A major advantage of the methodology presented in the present article was that the models were based on variables that are easily collected. In addition, the present study does not disregard the patients with intermediate behavior, such as transient adherence, to make future predictions, making our approach more generalizable compared with previous studies [28].

Addressing adherence to lifestyle changes, including exercise training, is significant and incredibly difficult, since participation rates in CR programs depend on several factors. Understanding those factors and predicting patients’ behavior, such as exercise compliance, is important in clinical practice; thus, the clinical implications of our work could be substantial. Identifying areas for improvement in the interventions can increase adherence and the effectiveness of home-based CR; this, in turn, can lead to a better health status and quality of life for patients with CVD. In addition, since home-based CR methods have also proven to be more cost-effective, this could also help alleviate the financial stress placed on healthcare systems by the management of CVD patients [65]. Second, being able to predict adherence to home-based CR could contribute to better allocation of resources. Tang [66] showed that patient characteristics influence the choice of a certain type of CR delivery mode. The clinician could use this information to advise for or against home-based CR for a specific patient, increasing the likelihood of a match between patient and CR program.

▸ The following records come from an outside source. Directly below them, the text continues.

-- ==== Sys2Proof/Tests/Slice0.lean ====
section
/-! SUPPORT. The model's own tests: ill-formed terms that WellFormed refuses; the decoding of one word per row of the
opcode table, written out from 30_encoding.md R85, R90 and R94; the examples of the rules of 40 to 44; and, for every
statement with hypotheses, a witness that meets them. Expected values are the spec's, each test names its rule. -/

namespace Sys2Proof.Tests

open Sys2Proof Sys2Proof.Machine Sys2Proof.Safety

/-! ### WellFormed refuses -/

/-- R90: the five command words are no reserved commands. -/
theorem test_wf_refuses_command_words :
    (Instr.cmdReserved 0#32).wf = false ∧ (Instr.cmdReserved 4#32).wf = false ∧
    (Instr.cmdReserved 5#32).wf = true ∧ (Instr.cmdReserved 0x101#32).wf = true := by decide

/-- R22, R86: a mapped offset is no operand of an unmapped read. -/
theorem test_wf_refuses_mapped_read :
    (Instr.rdUnmapped 0x000#12).wf = false ∧ (Instr.rdUnmapped 0x044#12).wf = false ∧
    (Instr.rdUnmapped 0x009#12).wf = true ∧ (Instr.rdUnmapped 0x048#12).wf = true := by decide

/-- R22, R86: a mapped offset is no operand of an unmapped write. -/
theorem test_wf_refuses_mapped_write :
    (Instr.wrUnmapped 0x004#12 1#32).wf = false ∧ (Instr.wrUnmapped 0x005#12 1#32).wf = true ∧
    (Instr.wrUnmapped 0xFFC#12 1#32).wf = true := by decide

/-! ### Decoding, one word per row (R85, R90, R94) -/

theorem test_decode_rsvRefusedB46 : decode 0xE018A5C3960F#48 = .rsvRefusedB46 true 2#2 0x018#12 0xA5C3960F#32 := by decide
theorem test_decode_rsvRefusedB45 : decode 0x3008A5C3960F#48 = .rsvRefusedB45 false 1#1 0x008#12 0xA5C3960F#32 := by decide
theorem test_decode_rsvRefusedB44 : decode 0x900400000001#48 = .rsvRefusedB44 true 0x004#12 1#32 := by decide
theorem test_decode_rdId : decode 0x0000A5C3960F#48 = .rdId := by decide
theorem test_decode_rdCmd : decode 0x0004A5C3960F#48 = .rdCmd := by decide
theorem test_decode_rdStatus : decode 0x0008A5C3960F#48 = .rdStatus := by decide
theorem test_decode_rdErr : decode 0x000CA5C3960F#48 = .rdErr := by decide
theorem test_decode_rdIntStatus : decode 0x0010A5C3960F#48 = .rdIntStatus := by decide
theorem test_decode_rdIntEnable : decode 0x0014A5C3960F#48 = .rdIntEnable := by decide
theorem test_decode_rdCfg : decode 0x0018A5C3960F#48 = .rdCfg := by decide
theorem test_decode_rdWidth : decode 0x001CA5C3960F#48 = .rdWidth := by decide
theorem test_decode_rdHeight : decode 0x0020A5C3960F#48 = .rdHeight := by decide
theorem test_decode_rdSrcBase : decode 0x0024A5C3960F#48 = .rdSrcBase := by decide
theorem test_decode_rdSrcStride : decode 0x0028A5C3960F#48 = .rdSrcStride := by decide
theorem test_decode_rdDstBase : decode 0x002CA5C3960F#48 = .rdDstBase := by decide
theorem test_decode_rdDstStride : decode 0x0030A5C3960F#48 = .rdDstStride := by decide
theorem test_decode_rdClutIndex : decode 0x0034A5C3960F#48 = .rdClutIndex := by decide
theorem test_decode_rdClutData : decode 0x0038A5C3960F#48 = .rdClutData := by decide
theorem test_decode_rdCubeIndex : decode 0x003CA5C3960F#48 = .rdCubeIndex := by decide
theorem test_decode_rdCubeData : decode 0x0040A5C3960F#48 = .rdCubeData := by decide
theorem test_decode_rdLayout : decode 0x0044A5C3960F#48 = .rdLayout := by decide
theorem test_decode_wrId : decode 0x8000A5C3960F#48 = .wrId 0xA5C3960F#32 := by decide
theorem test_decode_wrStatus : decode 0x8008A5C3960F#48 = .wrStatus 0xA5C3960F#32 := by decide
theorem test_decode_wrErr : decode 0x800CA5C3960F#48 = .wrErr 0xA5C3960F#32 := by decide
theorem test_decode_wrIntStatus : decode 0x8010A5C3960F#48 = .wrIntStatus 0xA5C3960F#32 := by decide
theorem test_decode_wrIntEnable : decode 0x8014A5C3960F#48 = .wrIntEnable 0xA5C3960F#32 := by decide
theorem test_decode_wrCfg : decode 0x8018A5C3960F#48 = .wrCfg 0xA5C3960F#32 := by decide
theorem test_decode_wrWidth : decode 0x801CA5C3960F#48 = .wrWidth 0xA5C3960F#32 := by decide
theorem test_decode_wrHeight : decode 0x8020A5C3960F#48 = .wrHeight 0xA5C3960F#32 := by decide
theorem test_decode_wrSrcBase : decode 0x8024A5C3960F#48 = .wrSrcBase 0xA5C3960F#32 := by decide
theorem test_decode_wrSrcStride : decode 0x8028A5C3960F#48 = .wrSrcStride 0xA5C3960F#32 := by decide
theorem test_decode_wrDstBase : decode 0x802CA5C3960F#48 = .wrDstBase 0xA5C3960F#32 := by decide
theorem test_decode_wrDstStride : decode 0x8030A5C3960F#48 = .wrDstStride 0xA5C3960F#32 := by decide
theorem test_decode_wrClutIndex : decode 0x8034A5C3960F#48 = .wrClutIndex 0xA5C3960F#32 := by decide
theorem test_decode_wrClutData : decode 0x8038A5C3960F#48 = .wrClutData 0xA5C3960F#32 := by decide
theorem test_decode_wrCubeIndex : decode 0x803CA5C3960F#48 = .wrCubeIndex 0xA5C3960F#32 := by decide
theorem test_decode_wrCubeData : decode 0x8040A5C3960F#48 = .wrCubeData 0xA5C3960F#32 := by decide
theorem test_decode_wrLayout : decode 0x8044A5C3960F#48 = .wrLayout 0xA5C3960F#32 := by decide
theorem test_decode_cmdNop : decode 0x800400000000#48 = .cmdNop := by decide
theorem test_decode_cmdStart : decode 0x800400000001#48 = .cmdStart := by decide
theorem test_decode_cmdClearErr : decode 0x800400000002#48 = .cmdClearErr := by decide
theorem test_decode_cmdCubeInvalidate : decode 0x800400000003#48 = .cmdCubeInvalidate := by decide
theorem test_decode_cmdCubeCommit : decode 0x800400000004#48 = .cmdCubeCommit := by decide
theorem test_decode_cmdReserved : decode 0x800400000101#48 = .cmdReserved 0x101#32 := by decide
theorem test_decode_rdUnmapped : decode 0x0009A5C3960F#48 = .rdUnmapped 0x009#12 := by decide
theorem test_decode_wrUnmapped : decode 0x804600000001#48 = .wrUnmapped 0x046#12 1#32 := by decide

/-- R95: an instruction is one HTW of 48 bits, and there is no longer one. -/
theorem test_decode_table_word :
    decodeTableWord 48 0x000800000000 = some .rdStatus ∧ decodeTableWord 56 0x000800000000 = none := by decide

/-! ### The rules' own examples -/

/-- The state after an outcome that has one. -/
def after (r : Result) : Option State :=
  match r with
  | .next t => some t
  | _ => none

/-- What the host got back. -/
def replyOf (r : Result) : Option Reply := (after r).map fun t => t.reply

/-- The ERR register afterwards. -/
def errOf (r : Result) : Option Word := (after r).map fun t => errWord t.err

/-- The CFG register afterwards. -/
def cfgOf (r : Result) : Option Word := (after r).map fun t => cfgWord t.cfg

/-- A machine with ERR = 0x00000003 (R107's example). -/
def withErr3 : State := { State.reset with err := ⟨.cubeNotReady, false, 0#16⟩ }

theorem test_wrId_error : errOf (exec (.wrId 0#32) State.reset) = some 0x00000009#32 := by decide
theorem test_rdId_reply : replyOf (exec .rdId State.reset) = some (.word 0x50580100#32) := by decide
theorem test_rdCmd_reply : replyOf (exec .rdCmd State.reset) = some (.word 0#32) := by decide
theorem test_rdStatus_reset : replyOf (exec .rdStatus State.reset) = some (.word 0#32) := by decide
theorem test_rdStatus_ready :
    replyOf (exec .rdStatus { State.reset with cubeReady := true }) = some (.word 0x00000002#32) := by decide
theorem test_wrStatus_error : errOf (exec (.wrStatus 1#32) State.reset) = some 0x00080009#32 := by decide
theorem test_rdErr_reply : replyOf (exec .rdErr withErr3) = some (.word 0x00000003#32) := by decide
theorem test_wrErr_sets_ovf : errOf (exec (.wrErr 0#32) withErr3) = some 0x00000103#32 := by decide
theorem test_rdIntStatus_reply :
    replyOf (exec .rdIntStatus { State.reset with done := true }) = some (.word 1#32) := by decide
theorem test_wrIntStatus_clears :
    (after (exec (.wrIntStatus 1#32) { State.reset with done := true })).map (fun t => t.done) = some false := by decide
theorem test_wrIntStatus_zero_keeps :
    (after (exec (.wrIntStatus 0xFFFFFFFE#32) { State.reset with done := true })).map (fun t => t.done) = some true := by
  decide
theorem test_wrIntEnable_all :
    ((after (exec (.wrIntEnable 0xFFFFFFFF#32) State.reset)).map fun t => replyOf (exec .rdIntEnable t)) =
      some (some (.word 3#32)) := by decide
theorem test_wrIntEnable_raises_irq :
    (after (exec (.wrIntEnable 1#32) { State.reset with done := true })).map irq = some true := by decide
theorem test_wrCfg_bad_format :
    errOf (exec (.wrCfg 0x0000000A#32) State.reset) = some 0x000A0001#32 ∧
    cfgOf (exec (.wrCfg 0x0000000A#32) State.reset) = some 0#32 := by decide
theorem test_wrCfg_fields : cfgOf (exec (.wrCfg 0xFFFFF813#32) State.reset) = some 0x00000013#32 := by decide
theorem test_wrWidth_drops_high :
    (after (exec (.wrWidth 0x00010002#32) State.reset)).map (fun t => t.width) = some 2#16 := by decide
theorem test_wrHeight_value :
    (after (exec (.wrHeight 2#32) State.reset)).map (fun t => (t.height, t.width)) = some (2#16, 0#16) := by decide
theorem test_wrSrcBase_value :
    (after (exec (.wrSrcBase 0x1001#32) State.reset)).map (fun t => (t.srcBase, t.dstBase)) =
      some (0x1001#32, 0#32) := by decide
theorem test_wrSrcStride_value :
    (after (exec (.wrSrcStride 0xFFFFFFFF#32) State.reset)).map (fun t => (t.srcStride, t.dstStride)) =
      some (0xFFFFFFFF#32, 0#32) := by decide
theorem test_wrDstBase_value :
    (after (exec (.wrDstBase 0x2000#32) State.reset)).map (fun t => (t.dstBase, t.srcBase)) =
      some (0x2000#32, 0#32) := by decide
theorem test_wrDstStride_value :
    (after (exec (.wrDstStride 6#32) State.reset)).map (fun t => (t.dstStride, t.srcStride)) =
      some (6#32, 0#32) := by decide
theorem test_rdLayout_abgr :
    replyOf (exec .rdLayout { State.reset with cfg := ⟨.abgr, .clut, 0#3⟩ }) = some (.word 0x00001C1B#32) := by decide
theorem test_wrLayout_error : errOf (exec (.wrLayout 0#32) State.reset) = some 0x00440009#32 := by decide
theorem test_rdUnmapped_reply : replyOf (exec (.rdUnmapped 0x100#12) withErr3) = some (.word 0#32) := by decide
theorem test_wrUnmapped_error : errOf (exec (.wrUnmapped 0x046#12 1#32) State.reset) = some 0x00460009#32 := by decide
theorem test_cmdNop_keeps : after (exec .cmdNop withErr3) = some withErr3 := by decide
theorem test_cmdClearErr_clears : errOf (exec .cmdClearErr withErr3) = some 0#32 := by decide
theorem test_cmdCubeInvalidate_clears :
    (after (exec .cmdCubeInvalidate { State.reset with cubeReady := true })).map (fun t => t.cubeReady) =
      some false := by decide
theorem test_cmdCubeCommit_sets :
    (after (exec .cmdCubeCommit State.reset)).map (fun t => t.cubeReady) = some true := by decide
theorem test_cmdReserved_error : errOf (exec (.cmdReserved 5#32) State.reset) = some 0x0005000A#32 := by decide
theorem test_cmdStart_empty_job :
    (after (exec .cmdStart State.reset)).map (fun t => (t.busy, t.done)) = some (false, true) := by decide
theorem test_cmdStart_cube_not_ready :
    errOf (exec .cmdStart { State.reset with cfg := ⟨.rgb24, .cube, 0#3⟩ }) = some 0x00000003#32 := by decide
theorem test_wrClutIndex_truncates :
    (after (exec (.wrClutIndex 0x1FF#32) State.reset)).map (fun t => t.clutIndex) = some 0xFF#8 := by decide
theorem test_rdClutData_reply :
    (after (exec .rdClutData { State.reset with clut := [(5, 0x7F#8)], clutIndex := 5#8 })).map
      (fun t => (t.reply, t.clutIndex)) = some (.word 0x7F#32, 6#8) := by decide
theorem test_wrClutData_wraps :
    (after (exec (.wrClutData 0x112#32) { State.reset with clutIndex := 255#8 })).map
      (fun t => (t.clut, t.clutIndex)) = some ([(255, 0x12#8)], 0#8) := by decide
theorem test_wrCubeIndex_truncates :
    (after (exec (.wrCubeIndex 0xFF0A141E#32) State.reset)).map (fun t => t.cubeIndex) = some 0x0A141E#24 := by decide
theorem test_rdCubeData_reply :
    (after (exec .rdCubeData { State.reset with cube := [(0x0A141E, 0x010203#24)], cubeIndex := 0x0A141E#24 })).map
      (fun t => (t.reply, t.cubeIndex)) = some (.word 0x00010203#32, 0x0A141F#24) := by decide
theorem test_wrCubeData_clears_ready :
    (after (exec (.wrCubeData 0x00010203#32)
      { State.reset with cubeIndex := 0x0A141E#24, cubeReady := true })).map
      (fun t => (t.cube, t.cubeReady, t.cubeIndex)) =
      some ([(0x0A141E, 0x010203#24)], false, 0x0A141F#24) := by decide
theorem test_rsv_refused : exec (.rsvRefusedB44 true 0x004#12 1#32) State.reset = .refused .rsv := rfl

The main limitation of the present study is the fact that the results were based on a small dataset (41 patients) collected as part of an RCT described in [16]. However, the data used for the predictive models and patient clustering are typically collected before a patient is recruited into a CR program, increasing the generalizability of the method and making it feasible to increase the sample size and allow for external validation of the models. However, this method needs to be validated using larger datasets, and this is one of the future directions of our study.

An additional limitation is that in the present study, adherence was mainly associated with the use of a home-based CR platform. However, the use of technology during exercise may not fully cover or represent adherence to the desired health behavior. As observed in Figure 6, patients in the adherent group presented a decrease in their adherence over time. This finding could be explained by the fact that these patients were becoming more confident in their physical activity behavior and might choose to exercise on their own, without the constant need to be stimulated by a home-based system. Finally, information related to the age and the sex of the patients was not available during the analysis, and their inclusion could lead to different clusters based on patients’ baseline characteristics. This lack of information is a limitation of our study.

The results of the present study highlighted the importance of patients’ characteristics and behavior in the familiarization phase for predicting adherence to home-based CR programs. Considering that CR programs are effective in improving patients’ functional capacity, psychosocial status, and quality of life, technology should be leveraged for the widespread implementation of CR programs in patients with CVD or other chronic diseases.